==== RECORD EXCERPTS

/-- One pass of a float or INT8 operation over a tile (R290, R294). -/
def State.passDense (s : State) (b : Block) (m : MatOp) (p : Nat) : List W32 × Bool :=
  let k := kTotal m.fmt m.passes
  let sparse := m.opc == 0xEE
  let da := Dsc.of m.da
  let db := Dsc.of m.db
  let ra := rowsA m.fmt k sparse (m.opc == 0xED)
  let rb := rowsB m.fmt k m.grp
  let eb := elemBytes m.fmt
  let (k0, kn) := passRange m.fmt p
  let rowsBv := (List.range kn).map (fun j => (elems eb 128 (s.dscRead b db ((k0 + j) * db.stride rb) rb.len)).toArray)
  let acc := (b.tileAll m.tile).toArray
  let rowA (i : Nat) : List (Option Nat) :=
    let bs := s.matRowA b m da ra i
    if sparse then m.sparseRow i (elems eb (k / 2) bs) k else (elems eb k bs).map some
  let out := (List.range 128).flatMap (fun i =>
    let a := ((rowA i).drop k0).take kn
    (List.range 128).map (fun j =>
      chunk m.fmt (acc.getD (128 * i + j) 0)
        ((a.zip rowsBv).filterMap (fun q => q.1.map (fun x => (x, q.2.getD j 0))))))
  (out.map (·.1), out.any (·.2))

/-- One pass of a .q4a operation: the groups whose last position lies in the pass (R165). -/
def State.passQ4 (s : State) (b : Block) (m : MatOp) (p : Nat) : List W32 :=
  let k := kTotal m.fmt m.passes
  let g := groupOf m.grp
  let da := Dsc.of m.da
  let db := Dsc.of m.db
  let ra := rowsA m.fmt k false (m.opc == 0xED)
  let rb := rowsB m.fmt k m.grp
  let (k0, kn) := passRange m.fmt p
  let groups := (List.range (k / g)).filter (fun x => k0 < (x + 1) * g && (x + 1) * g ≤ k0 + kn)
  let acc := (b.tileAll m.tile).toArray
  let rowsAv := ((List.range 128).map (fun i => elems 1 k (s.matRowA b m da ra i))).toArray
  let rowsBv := ((List.range 128).map (fun j =>
    (s.dscRead b db (j * db.stride rb) rb.len).flatMap (fun x => [x.toNat % 16, x.toNat / 16]))).toArray
  let entry (j x : Nat) : Nat := leNat (s.dscRead b db (128 * db.stride rb + 4 * (j * (k / g) + x)) 4)
  let entries := ((List.range 128).map (fun j => groups.map (entry j))).toArray
  (List.range 128).flatMap (fun i => (List.range 128).map (fun j =>
    let pairs := (rowsAv.getD i []).zip (rowsBv.getD j [])
    (groups.zip (entries.getD j [])).foldl
      (fun a q => groupQ4 a ((pairs.drop (q.1 * g)).take g) q.2) (acc.getD (128 * i + j) 0)))

/-! ### The engine's steps (R45, R292, R293) -/

/-- Whether R292 allows the next pass of an operation. -/
def matAllowed (l : List MatOp) (m : MatOp) : Bool :=
  m.opc != 0xEF && m.granted < m.passes &&
  l.all (fun o => o.id == m.id || o.opc == 0xEF || o.blk != m.blk || o.tile != m.tile ||
    (o.granted == 0 && !(o.slot == m.slot && o.id < m.id)))

/-- The rank of a request (R45). Of two requests of one block, which are of one priority and one age, the one posted first is served
first (DESIGN CHOICE, log 105). -/
def MatOp.rank (m : MatOp) : List Nat :=
  match m.aged with
  | some a => [0, a]
  | none => [1, 3 - m.prio, m.age, m.id]

/-- A request that has waited 4,096 clocks and is not ranked so yet (R45). -/
def MatOp.dueAge (m : MatOp) : Bool := m.opc != 0xEF && m.granted < m.passes && 4096 ≤ m.waited && m.aged.isNone

/-- MMAG's rows gathered into the operand latch before its first pass (R293). -/
def State.gatherRows (s : State) (m : MatOp) : List Byte :=
  match s.block m.blk with
  | none => []
  | some b =>
    let k := kTotal m.fmt m.passes
    let d := Dsc.of m.da
    let r := rowsA m.fmt k false true
    m.idx.flatMap (fun x => s.dscRead b d (x.toNat * d.stride r) r.len)

/-- An operation of a cluster changed. -/
def Cluster.updMat (c : Cluster) (id : Nat) (f : MatOp → MatOp) : Cluster :=
  { c with mat := c.mat.map (fun m => if m.id = id then f m else m) }

/-- MATRIX_PASS_GRANT (R45, R292): one clock of the arbiter. The highest-ranked entry whose next pass R292 allows is granted
it; the entries that remain have waited a clock more. A request whose aging is due is ranked first (R45). -/
def execMatrixPassGrant (cluster : Nat) (s : State) : Host.Outcome State Fault Refusal :=
  let c := s.cluster cluster
  if !s.clocked (clusterDie cluster) || c.mat.any MatOp.dueAge then .next s
  else
    let c := { c with mat := c.mat.map (fun m =>
      if m.opc != 0xEF && m.granted < m.passes then { m with waited := m.waited + 1 } else m) }
    match sortLex MatOp.rank (c.mat.filter (matAllowed c.mat)) with
    | [] => .next (s.setCluster cluster c)
    | m :: _ =>
      let latch := if m.opc = 0xED && m.granted = 0 then s.gatherRows m else m.latch
      .next (s.setCluster cluster (c.updMat m.id (fun m => { m with granted := m.granted + 1, latch := latch })))

/-- MATRIX_REQUEST_AGING (R45). -/
def execMatrixRequestAging (cluster op : Nat) (s : State) : Host.Outcome State Fault Refusal :=
  let c := s.cluster cluster
  let order := (c.mat.filterMap (·.aged)).foldl max 0 + 1
  .next (if s.clocked (clusterDie cluster) then
    s.setCluster cluster (c.updMat op (fun m => if m.dueAge then { m with aged := some order } else m))
  else s)

/-- MATRIX_PASS_WRITE (R290, R162): the oldest granted pass of an operation reads its operands and writes its tile; the
last one completes the operation (R125). -/
def execMatrixPassWrite (cluster op : Nat) (s : State) : Host.Outcome State Fault Refusal :=
  let c := s.cluster cluster
  match c.mat.find? (fun m => m.id == op && m.opc != 0xEF) with
  | none => .next s
  | some m =>
    if m.granted ≤ m.written || !s.clocked (clusterDie cluster) then .next s
    else
      match s.block m.blk with
      | none => .next (s.setCluster cluster { c with mat := c.mat.filter (fun x => x.id != op) })
      | some b =>
        let (tile, sat) := if m.fmt = .q4a then (s.passQ4 b m m.written, false) else s.passDense b m m.written
        let s := s.setBlock m.blk (b.putTile m.tile tile)
        let s := if sat then s.updCohort m.slot (fun co => { co with fpctl := co.fpctl ||| flSAT }) else s
        if m.written + 1 = m.passes then
          .next ((s.setCluster cluster { c with mat := c.mat.filter (fun x => x.id != op) }).opDone m.slot 1 op)
        else .next (s.setCluster cluster (c.updMat op (fun m => { m with written := m.written + 1 })))

/-- Mag (R295): the order of magnitudes as a key; a NaN is above every number. -/
def magKey (ty : Ty) (x : Nat) : Nat :=
  if ty = .i8 then (sext x 8).natAbs
  else
    let f := fmtOf ty
    match f.value x with
    | .nan => 2 ^ 32
    | _ => x % 2 ^ (f.eb + f.mb)

/-- The metadata byte of a group of eight: the four of highest magnitude, lower positions first on ties (R295). -/
def keepByte (ty : Ty) (xs : List Nat) : Nat :=
  let order := sortBy (fun p : Nat × Nat => 2 ^ 33 - magKey ty p.1) xs.zipIdx
  (order.take 4).foldl (fun acc p => acc + 2 ^ p.2) 0

/-- The elements of a group that a metadata byte keeps, in ascending place. -/
def keptOf (byte : Nat) (xs : List Nat) : List Nat := (xs.zipIdx.filter (fun p => byte / 2 ^ p.2 % 2 = 1)).map (·.1)

/-- Group `g` of row `r` of CMPR: read, judged and written, before the next one is read; its metadata byte joins the others. -/
def State.cmprGroup (b : Block) (m : MatOp) (st : State × List Nat) (r g : Nat) : State × List Nat :=
  let k := kTotal m.fmt m.passes
  let eb := elemBytes m.fmt
  let da := Dsc.of m.da
  let db := Dsc.of m.db
  let xs := elems eb 8 (st.1.dscRead b db (r * db.stride { n := m.rows, len := k * eb } + 8 * g * eb) (8 * eb))
  let byte := keepByte m.fmt xs
  (st.1.aspWrite b (da.base + r * da.stride { n := m.rows, len := k / 2 * eb } + 4 * g * eb)
    ((keptOf byte xs).flatMap (bytesLE eb)), st.2 ++ [byte])

/-- The rows of CMPR, group by group (R295): the state, and the metadata bytes row by row. -/
def State.cmprRows (s : State) (b : Block) (m : MatOp) : State × List Nat :=
  let n := kTotal m.fmt m.passes / 8
  (List.range m.rows).foldl (fun st r => (List.range n).foldl (fun st g => State.cmprGroup b m st r g) st) (s, [])

/-- CMPR_COMPLETE (R295): the compressed rows go to ASP and the metadata to the run, but for a register that an abort has written
since (log 91). -/
def execCmprComplete (cluster op : Nat) (s : State) : Host.Outcome State Fault Refusal :=
  let c := s.cluster cluster
  match c.mat.find? (fun m => m.id == op && m.opc == 0xEF) with
  | none => .next s
  | some m =>
    if !s.clocked (clusterDie cluster) then .next s
    else
      let s' := s.setCluster cluster { c with mat := c.mat.filter (fun x => x.id != op) }
      match s.block m.blk with
      | none => .next s'
      | some b =>
        let k := kTotal m.fmt m.passes
        let (s', bytes) := s'.cmprRows b m
        let bytes := bytes.toArray
        let mbyte (i g : Nat) : Nat := if g < k / 8 then bytes.getD (i * (k / 8) + g) 0x0F else 0x0F
        let reg (r l : Nat) : W32 := BitVec.ofNat 32 ((List.range 4).foldl (fun acc y =>
          acc + mbyte (32 * (r % 4) + l) (4 * (r / 4) + y) * 256 ^ y) 0)
        let s' := s'.updCohort m.slot (fun co =>
          if m.run = zv then co
          else (List.range (4 * cdiv k 32)).foldl (fun co r =>
            if m.run + r < co.g && !co.stale.contains (m.id, m.run + r) then co.setV (m.run + r) (VVal.ofFn (reg r)) else co) co)
        .next (s'.opDone m.slot 1 op)

/-! ### MVT (R301, R167) -/

/-- One output of MVT in a lane, with its flags (R167). -/
def mvtRow (f : Fmt) (ws : List Nat) (xs : List W32) : FRes :=
  (ws.zip xs).foldl (fun acc p =>
    let r := rounded fmt32 .rne false false (xfma .rne (f.value p.1) (v32 p.2) (v32 (BitVec.ofNat 32 acc.bits)))
    { bits := r.bits, fl := acc.fl ||| r.fl }) { bits := 0 }

def mvtBody (e : Env) : Eff :=
  let f := if e.w.moda.getLsbD 8 then fmtBf else fmt32
  let es := if e.w.moda.getLsbD 8 then 2 else 4
  let m := e.w.mdim
  let n := e.w.ndim
  let w (l : Nat) : Nat := (e.vb.at l).toNat
  let addr (l : Nat) : W64 := (e.vb.at l).setWidth 64
  e.checkLanes cAlign addr (fun l => w l % es != 0) <|
    e.checkLanes cDesc addr (fun l => e.blk.wbfBound < w l + m * n * es) <|
      e.afterPaying (1 + cdiv (m * n * popc e.act) 16) [] none (fun s =>
        let x (l : Nat) : List W32 := (List.range n).map (fun j =>
          if e.w.a.toNat = zv then 0 else (e.co.v (e.w.a.toNat + j)).at l)
        let out (l : Nat) : List FRes := (List.range m).map (fun i =>
          mvtRow f (elems es n (e.s.wbfRead e.blk (w l + i * n * es) (n * es))) (x l))
        let outs := lanes32.map (fun l => if e.act.has l then out l else [])
        let nf := e.lanesThat (fun l => (outs.getD l []).any (fun r => nonFinite fmt32 r.bits))
        if tnf e.co.fpctl && nf != 0 then .trapPaid s { code := cNonfinite, mask := nf }
        else
          let fl := outs.foldl (fun acc l => l.foldl (fun acc r => acc ||| r.fl) acc) 0
          .ok (s.updCohort e.slot (fun co =>
            e.setRun { co with fpctl := co.fpctl ||| fl } e.w.d.toNat m
              (fun i l => BitVec.ofNat 32 ((outs.getD l []).getD i { bits := 0 }).bits))))

/-! ### The meanings of the rows, one for each constructor -/

/-- DSET. -/
def execDset (w : BaseWord) (s : State) : Host.Outcome State Fault Refusal :=
  issueBase Cells.dset w dsetBody s

/-- DSET_EXT. -/
def execDsetExt (w : ExtWord) (s : State) : Host.Outcome State Fault Refusal :=
  issueExt Cells.dset w dsetBody s

/-- DGET. -/
def execDget (w : BaseWord) (s : State) : Host.Outcome State Fault Refusal :=
  issueBase Cells.dget w dgetBody s

/-- DGET_EXT. -/
def execDgetExt (w : ExtWord) (s : State) : Host.Outcome State Fault Refusal :=
  issueExt Cells.dget w dgetBody s

/-- TZERO. -/
def execTzero (w : BaseWord) (s : State) : Host.Outcome State Fault Refusal :=
  issueBase Cells.tzero w tzeroBody s

/-- TZERO_EXT. -/
def execTzeroExt (w : ExtWord) (s : State) : Host.Outcome State Fault Refusal :=
  issueExt Cells.tzero w tzeroBody s

/-- TRD. -/
def execTrd (w : BaseWord) (s : State) : Host.Outcome State Fault Refusal :=
  issueBase Cells.trd w trdBody s

/-- TRD_EXT. -/
def execTrdExt (w : ExtWord) (s : State) : Host.Outcome State Fault Refusal :=
  issueExt Cells.trd w trdBody s

/-- TWR. -/
def execTwr (w : BaseWord) (s : State) : Host.Outcome State Fault Refusal :=
  issueBase Cells.twr w twrBody s

/-- TWR_EXT. -/
def execTwrExt (w : ExtWord) (s : State) : Host.Outcome State Fault Refusal :=
  issueExt Cells.twr w twrBody s

/-- TCVT. -/
def execTcvt (w : ExtWord) (s : State) : Host.Outcome State Fault Refusal :=
  issueExt Cells.tcvt w tcvtBody s

/-- MMA_E4M3. -/
def execMmaE4m3 (w : ExtWord) (s : State) : Host.Outcome State Fault Refusal :=
  issueExt Cells.mmaE4m3 w mmaE4m3Body s

/-- MMA_E5M2. -/
def execMmaE5m2 (w : ExtWord) (s : State) : Host.Outcome State Fault Refusal :=
  issueExt Cells.mmaE5m2 w mmaE5m2Body s

/-- MMA_I8. -/
def execMmaI8 (w : ExtWord) (s : State) : Host.Outcome State Fault Refusal :=
  issueExt Cells.mmaI8 w mmaI8Body s

/-- MMA_BF16. -/
def execMmaBf16 (w : ExtWord) (s : State) : Host.Outcome State Fault Refusal :=
  issueExt Cells.mmaBf16 w mmaBf16Body s

/-- MMA_Q4A. -/
def execMmaQ4a (w : ExtWord) (s : State) : Host.Outcome State Fault Refusal :=
  issueExt Cells.mmaQ4a w mmaQ4aBody s

/-- MMAG. -/
def execMmag (w : ExtWord) (s : State) : Host.Outcome State Fault Refusal :=
  issueExt Cells.mmag w mmagBody s

/-- MMAS. -/
def execMmas (w : ExtWord) (s : State) : Host.Outcome State Fault Refusal :=
  issueExt Cells.mmas w mmasBody s

/-- CMPR. -/
def execCmpr (w : ExtWord) (s : State) : Host.Outcome State Fault Refusal :=
  issueExt Cells.cmpr w cmprBody s

/-- MVT. -/
def execMvt (w : ExtWord) (s : State) : Host.Outcome State Fault Refusal :=
  issueExt Cells.mvt w mvtBody s

end Sys2Proof.Machine
end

========

**WHAT YOU ARE ASKED TO DO**
Among the records above, find the lines where the word "twrBody" appears and copy them.

**ANSWER SPACE**
  issueBase Cells.twr w twrBody s
  issueExt Cells.twr w twrBody s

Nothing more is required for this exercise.